### TASK DIRECTIONS
The answer must be every line below that contains the string "Table".

SUPPLIED DATA below:

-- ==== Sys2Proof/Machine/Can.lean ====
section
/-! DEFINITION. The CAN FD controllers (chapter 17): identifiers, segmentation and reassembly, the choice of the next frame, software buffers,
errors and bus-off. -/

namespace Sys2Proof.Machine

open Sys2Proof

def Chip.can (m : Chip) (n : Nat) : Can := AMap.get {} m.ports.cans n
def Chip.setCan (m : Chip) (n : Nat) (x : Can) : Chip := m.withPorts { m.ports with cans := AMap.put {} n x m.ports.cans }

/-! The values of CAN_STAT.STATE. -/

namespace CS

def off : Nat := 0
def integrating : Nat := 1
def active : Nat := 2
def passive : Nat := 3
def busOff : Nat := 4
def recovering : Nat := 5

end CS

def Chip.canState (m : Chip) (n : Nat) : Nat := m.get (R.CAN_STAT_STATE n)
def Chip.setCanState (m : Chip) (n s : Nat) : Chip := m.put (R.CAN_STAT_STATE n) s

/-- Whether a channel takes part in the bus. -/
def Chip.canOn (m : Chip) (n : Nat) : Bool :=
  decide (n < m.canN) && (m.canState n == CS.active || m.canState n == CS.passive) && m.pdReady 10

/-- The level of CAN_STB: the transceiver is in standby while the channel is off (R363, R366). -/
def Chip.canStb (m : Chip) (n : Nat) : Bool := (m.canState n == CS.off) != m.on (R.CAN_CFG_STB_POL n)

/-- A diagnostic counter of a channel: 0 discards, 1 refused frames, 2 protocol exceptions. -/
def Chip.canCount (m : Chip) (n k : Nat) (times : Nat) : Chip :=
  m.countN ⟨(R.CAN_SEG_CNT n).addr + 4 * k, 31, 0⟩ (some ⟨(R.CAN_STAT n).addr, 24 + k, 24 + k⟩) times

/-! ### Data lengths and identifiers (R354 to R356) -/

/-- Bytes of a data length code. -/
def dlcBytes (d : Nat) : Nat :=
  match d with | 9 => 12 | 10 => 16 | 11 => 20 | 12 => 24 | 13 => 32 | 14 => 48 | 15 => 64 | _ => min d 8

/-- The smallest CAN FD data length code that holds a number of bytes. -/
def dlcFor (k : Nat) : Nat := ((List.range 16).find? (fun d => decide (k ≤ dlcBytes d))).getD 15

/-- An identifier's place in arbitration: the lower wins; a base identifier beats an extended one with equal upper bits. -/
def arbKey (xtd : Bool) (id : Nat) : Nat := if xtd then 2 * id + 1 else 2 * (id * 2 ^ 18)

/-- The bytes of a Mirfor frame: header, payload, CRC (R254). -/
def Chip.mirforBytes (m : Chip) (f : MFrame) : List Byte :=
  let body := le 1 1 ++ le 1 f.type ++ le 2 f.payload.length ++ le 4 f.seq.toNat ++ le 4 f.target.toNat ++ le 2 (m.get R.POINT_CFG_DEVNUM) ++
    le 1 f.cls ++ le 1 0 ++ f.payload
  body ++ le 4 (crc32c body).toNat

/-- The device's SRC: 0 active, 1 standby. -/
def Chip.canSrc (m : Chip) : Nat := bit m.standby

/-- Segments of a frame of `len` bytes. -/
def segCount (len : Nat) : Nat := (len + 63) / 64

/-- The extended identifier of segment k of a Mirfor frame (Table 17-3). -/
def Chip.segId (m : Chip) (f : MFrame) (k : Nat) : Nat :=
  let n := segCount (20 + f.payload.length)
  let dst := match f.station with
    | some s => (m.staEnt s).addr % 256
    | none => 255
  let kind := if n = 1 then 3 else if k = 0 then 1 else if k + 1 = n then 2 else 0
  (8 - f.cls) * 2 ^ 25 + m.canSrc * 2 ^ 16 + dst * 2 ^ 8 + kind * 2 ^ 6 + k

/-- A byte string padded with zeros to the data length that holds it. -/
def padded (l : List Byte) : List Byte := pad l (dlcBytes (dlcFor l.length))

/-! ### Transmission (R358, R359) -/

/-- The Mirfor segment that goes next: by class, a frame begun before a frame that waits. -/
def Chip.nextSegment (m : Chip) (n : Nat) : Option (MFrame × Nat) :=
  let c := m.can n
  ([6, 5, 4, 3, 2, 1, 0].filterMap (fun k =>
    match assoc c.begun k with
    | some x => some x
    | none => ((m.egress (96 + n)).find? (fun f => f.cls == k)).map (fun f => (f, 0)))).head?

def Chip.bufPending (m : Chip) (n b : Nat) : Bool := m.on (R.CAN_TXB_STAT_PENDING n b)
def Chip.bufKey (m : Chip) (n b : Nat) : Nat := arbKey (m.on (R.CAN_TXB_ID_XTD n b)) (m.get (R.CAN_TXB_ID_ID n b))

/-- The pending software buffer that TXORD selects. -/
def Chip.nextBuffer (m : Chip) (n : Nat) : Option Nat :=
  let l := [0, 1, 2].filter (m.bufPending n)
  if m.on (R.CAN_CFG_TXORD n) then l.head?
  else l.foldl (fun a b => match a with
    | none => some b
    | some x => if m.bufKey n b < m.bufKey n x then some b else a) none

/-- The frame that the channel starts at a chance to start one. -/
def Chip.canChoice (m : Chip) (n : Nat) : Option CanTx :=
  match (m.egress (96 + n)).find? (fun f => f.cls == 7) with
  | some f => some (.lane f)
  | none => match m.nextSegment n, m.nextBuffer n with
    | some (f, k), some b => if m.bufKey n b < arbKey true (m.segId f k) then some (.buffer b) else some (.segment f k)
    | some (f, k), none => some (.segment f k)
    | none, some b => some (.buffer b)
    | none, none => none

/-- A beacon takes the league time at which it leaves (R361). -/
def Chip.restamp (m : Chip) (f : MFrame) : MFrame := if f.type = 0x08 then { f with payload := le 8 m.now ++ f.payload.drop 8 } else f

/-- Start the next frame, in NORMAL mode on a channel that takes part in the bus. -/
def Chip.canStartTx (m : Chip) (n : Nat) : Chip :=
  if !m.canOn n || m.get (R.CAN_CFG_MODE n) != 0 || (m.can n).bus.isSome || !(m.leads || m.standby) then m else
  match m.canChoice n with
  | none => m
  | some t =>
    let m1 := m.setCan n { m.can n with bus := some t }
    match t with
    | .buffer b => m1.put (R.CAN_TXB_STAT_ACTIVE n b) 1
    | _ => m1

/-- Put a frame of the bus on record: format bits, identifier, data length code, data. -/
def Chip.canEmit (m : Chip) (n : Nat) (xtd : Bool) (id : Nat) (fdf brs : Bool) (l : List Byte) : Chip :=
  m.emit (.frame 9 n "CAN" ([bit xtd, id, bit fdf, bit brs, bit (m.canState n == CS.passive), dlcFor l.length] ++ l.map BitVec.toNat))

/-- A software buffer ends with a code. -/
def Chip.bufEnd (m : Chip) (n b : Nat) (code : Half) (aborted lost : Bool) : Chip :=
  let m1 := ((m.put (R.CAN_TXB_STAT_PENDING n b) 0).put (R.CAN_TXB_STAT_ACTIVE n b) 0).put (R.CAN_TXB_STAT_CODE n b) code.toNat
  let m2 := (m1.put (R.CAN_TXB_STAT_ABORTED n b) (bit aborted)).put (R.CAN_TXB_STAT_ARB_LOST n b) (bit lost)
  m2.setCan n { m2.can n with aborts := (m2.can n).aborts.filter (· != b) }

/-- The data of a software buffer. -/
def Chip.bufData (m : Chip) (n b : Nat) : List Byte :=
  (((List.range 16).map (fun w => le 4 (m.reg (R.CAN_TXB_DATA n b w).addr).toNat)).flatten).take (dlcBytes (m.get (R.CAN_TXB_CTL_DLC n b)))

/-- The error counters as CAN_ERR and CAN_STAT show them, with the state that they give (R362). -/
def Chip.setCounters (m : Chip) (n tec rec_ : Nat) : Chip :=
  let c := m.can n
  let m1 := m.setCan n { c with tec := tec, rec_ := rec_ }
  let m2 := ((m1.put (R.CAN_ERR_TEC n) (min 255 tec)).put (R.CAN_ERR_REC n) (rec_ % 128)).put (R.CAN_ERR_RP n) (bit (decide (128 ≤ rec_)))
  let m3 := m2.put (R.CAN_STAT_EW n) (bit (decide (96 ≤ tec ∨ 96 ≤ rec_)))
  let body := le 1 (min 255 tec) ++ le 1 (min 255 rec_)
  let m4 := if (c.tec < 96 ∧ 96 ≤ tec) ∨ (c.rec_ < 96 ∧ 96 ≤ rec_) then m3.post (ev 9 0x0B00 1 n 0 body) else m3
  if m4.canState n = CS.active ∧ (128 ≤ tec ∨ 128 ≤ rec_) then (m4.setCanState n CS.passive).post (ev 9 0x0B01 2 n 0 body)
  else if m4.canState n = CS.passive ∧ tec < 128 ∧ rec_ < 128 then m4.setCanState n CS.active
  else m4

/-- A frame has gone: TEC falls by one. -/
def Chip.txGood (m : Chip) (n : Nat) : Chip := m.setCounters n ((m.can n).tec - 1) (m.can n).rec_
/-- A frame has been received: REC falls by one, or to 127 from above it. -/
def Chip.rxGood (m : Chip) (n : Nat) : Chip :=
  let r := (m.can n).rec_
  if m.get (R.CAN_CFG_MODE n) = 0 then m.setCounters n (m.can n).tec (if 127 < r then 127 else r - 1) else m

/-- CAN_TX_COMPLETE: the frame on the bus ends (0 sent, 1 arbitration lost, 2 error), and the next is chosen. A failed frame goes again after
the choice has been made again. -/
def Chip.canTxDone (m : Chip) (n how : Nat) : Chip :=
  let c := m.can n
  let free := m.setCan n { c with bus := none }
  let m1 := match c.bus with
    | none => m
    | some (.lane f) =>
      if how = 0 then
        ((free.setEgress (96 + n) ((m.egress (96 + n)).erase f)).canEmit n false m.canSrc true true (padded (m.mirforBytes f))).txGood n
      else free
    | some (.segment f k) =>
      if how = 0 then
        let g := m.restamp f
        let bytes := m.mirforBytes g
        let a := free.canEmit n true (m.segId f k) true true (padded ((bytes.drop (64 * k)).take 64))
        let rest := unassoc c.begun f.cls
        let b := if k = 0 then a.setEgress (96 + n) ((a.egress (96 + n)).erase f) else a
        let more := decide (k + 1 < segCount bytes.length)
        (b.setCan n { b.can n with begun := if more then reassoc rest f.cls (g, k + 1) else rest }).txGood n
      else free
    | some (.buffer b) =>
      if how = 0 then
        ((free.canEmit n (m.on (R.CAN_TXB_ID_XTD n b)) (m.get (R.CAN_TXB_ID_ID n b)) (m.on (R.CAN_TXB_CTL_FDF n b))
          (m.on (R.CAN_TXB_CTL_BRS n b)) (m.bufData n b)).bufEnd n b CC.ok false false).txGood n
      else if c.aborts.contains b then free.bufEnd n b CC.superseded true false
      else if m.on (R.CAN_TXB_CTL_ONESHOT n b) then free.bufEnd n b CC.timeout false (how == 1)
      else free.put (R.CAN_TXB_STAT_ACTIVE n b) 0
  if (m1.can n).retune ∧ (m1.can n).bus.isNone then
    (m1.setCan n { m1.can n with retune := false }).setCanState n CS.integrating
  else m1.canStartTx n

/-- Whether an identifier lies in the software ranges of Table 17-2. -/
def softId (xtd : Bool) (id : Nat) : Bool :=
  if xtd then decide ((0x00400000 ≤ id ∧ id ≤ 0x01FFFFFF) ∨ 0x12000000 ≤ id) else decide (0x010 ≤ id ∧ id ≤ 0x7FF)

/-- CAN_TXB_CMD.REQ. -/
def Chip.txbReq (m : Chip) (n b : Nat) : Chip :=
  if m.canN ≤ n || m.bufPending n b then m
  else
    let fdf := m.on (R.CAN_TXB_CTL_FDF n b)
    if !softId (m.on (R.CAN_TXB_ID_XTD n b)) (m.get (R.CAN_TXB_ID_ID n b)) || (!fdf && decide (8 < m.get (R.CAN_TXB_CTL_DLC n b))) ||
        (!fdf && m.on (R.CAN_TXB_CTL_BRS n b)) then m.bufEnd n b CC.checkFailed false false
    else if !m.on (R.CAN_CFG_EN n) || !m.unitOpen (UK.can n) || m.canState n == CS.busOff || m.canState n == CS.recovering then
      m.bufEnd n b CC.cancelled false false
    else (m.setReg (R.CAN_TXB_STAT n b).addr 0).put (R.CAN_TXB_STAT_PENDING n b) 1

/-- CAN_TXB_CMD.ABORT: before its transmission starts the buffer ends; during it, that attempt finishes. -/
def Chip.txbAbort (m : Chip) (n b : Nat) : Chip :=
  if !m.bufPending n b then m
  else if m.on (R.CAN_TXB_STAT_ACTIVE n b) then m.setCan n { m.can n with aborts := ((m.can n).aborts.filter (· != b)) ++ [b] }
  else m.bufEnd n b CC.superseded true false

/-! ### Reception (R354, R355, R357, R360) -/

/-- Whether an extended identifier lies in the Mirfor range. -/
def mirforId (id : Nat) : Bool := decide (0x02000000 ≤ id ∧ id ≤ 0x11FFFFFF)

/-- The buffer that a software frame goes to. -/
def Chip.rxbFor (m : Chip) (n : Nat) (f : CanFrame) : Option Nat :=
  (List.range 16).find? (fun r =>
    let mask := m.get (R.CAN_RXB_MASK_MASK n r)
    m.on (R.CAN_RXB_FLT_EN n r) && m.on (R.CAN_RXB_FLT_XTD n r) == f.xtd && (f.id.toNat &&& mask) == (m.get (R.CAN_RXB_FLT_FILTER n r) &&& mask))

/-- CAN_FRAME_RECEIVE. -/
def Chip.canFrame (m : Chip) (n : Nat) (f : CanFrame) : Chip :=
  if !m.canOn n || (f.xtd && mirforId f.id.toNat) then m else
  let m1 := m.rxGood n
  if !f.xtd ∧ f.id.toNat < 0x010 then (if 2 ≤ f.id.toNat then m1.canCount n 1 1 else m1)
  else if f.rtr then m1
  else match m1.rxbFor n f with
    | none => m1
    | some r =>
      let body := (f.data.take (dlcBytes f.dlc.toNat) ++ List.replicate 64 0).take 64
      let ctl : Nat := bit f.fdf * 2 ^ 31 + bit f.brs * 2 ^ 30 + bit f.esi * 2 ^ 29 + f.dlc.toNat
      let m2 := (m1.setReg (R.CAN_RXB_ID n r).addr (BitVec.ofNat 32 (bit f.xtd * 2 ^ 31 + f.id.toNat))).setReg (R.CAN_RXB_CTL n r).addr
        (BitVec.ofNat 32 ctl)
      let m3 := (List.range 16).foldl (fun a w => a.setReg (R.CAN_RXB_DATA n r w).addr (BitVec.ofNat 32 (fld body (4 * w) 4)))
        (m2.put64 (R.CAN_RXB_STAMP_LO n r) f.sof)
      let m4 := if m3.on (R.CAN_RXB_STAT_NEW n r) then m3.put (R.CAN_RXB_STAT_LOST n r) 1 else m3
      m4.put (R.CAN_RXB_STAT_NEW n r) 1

End of SUPPLIED DATA.

### YOUR SOLUTION
/-- The extended identifier of segment k of a Mirfor frame (Table 17-3). -/
/-- Whether an identifier lies in the software ranges of Table 17-2. -/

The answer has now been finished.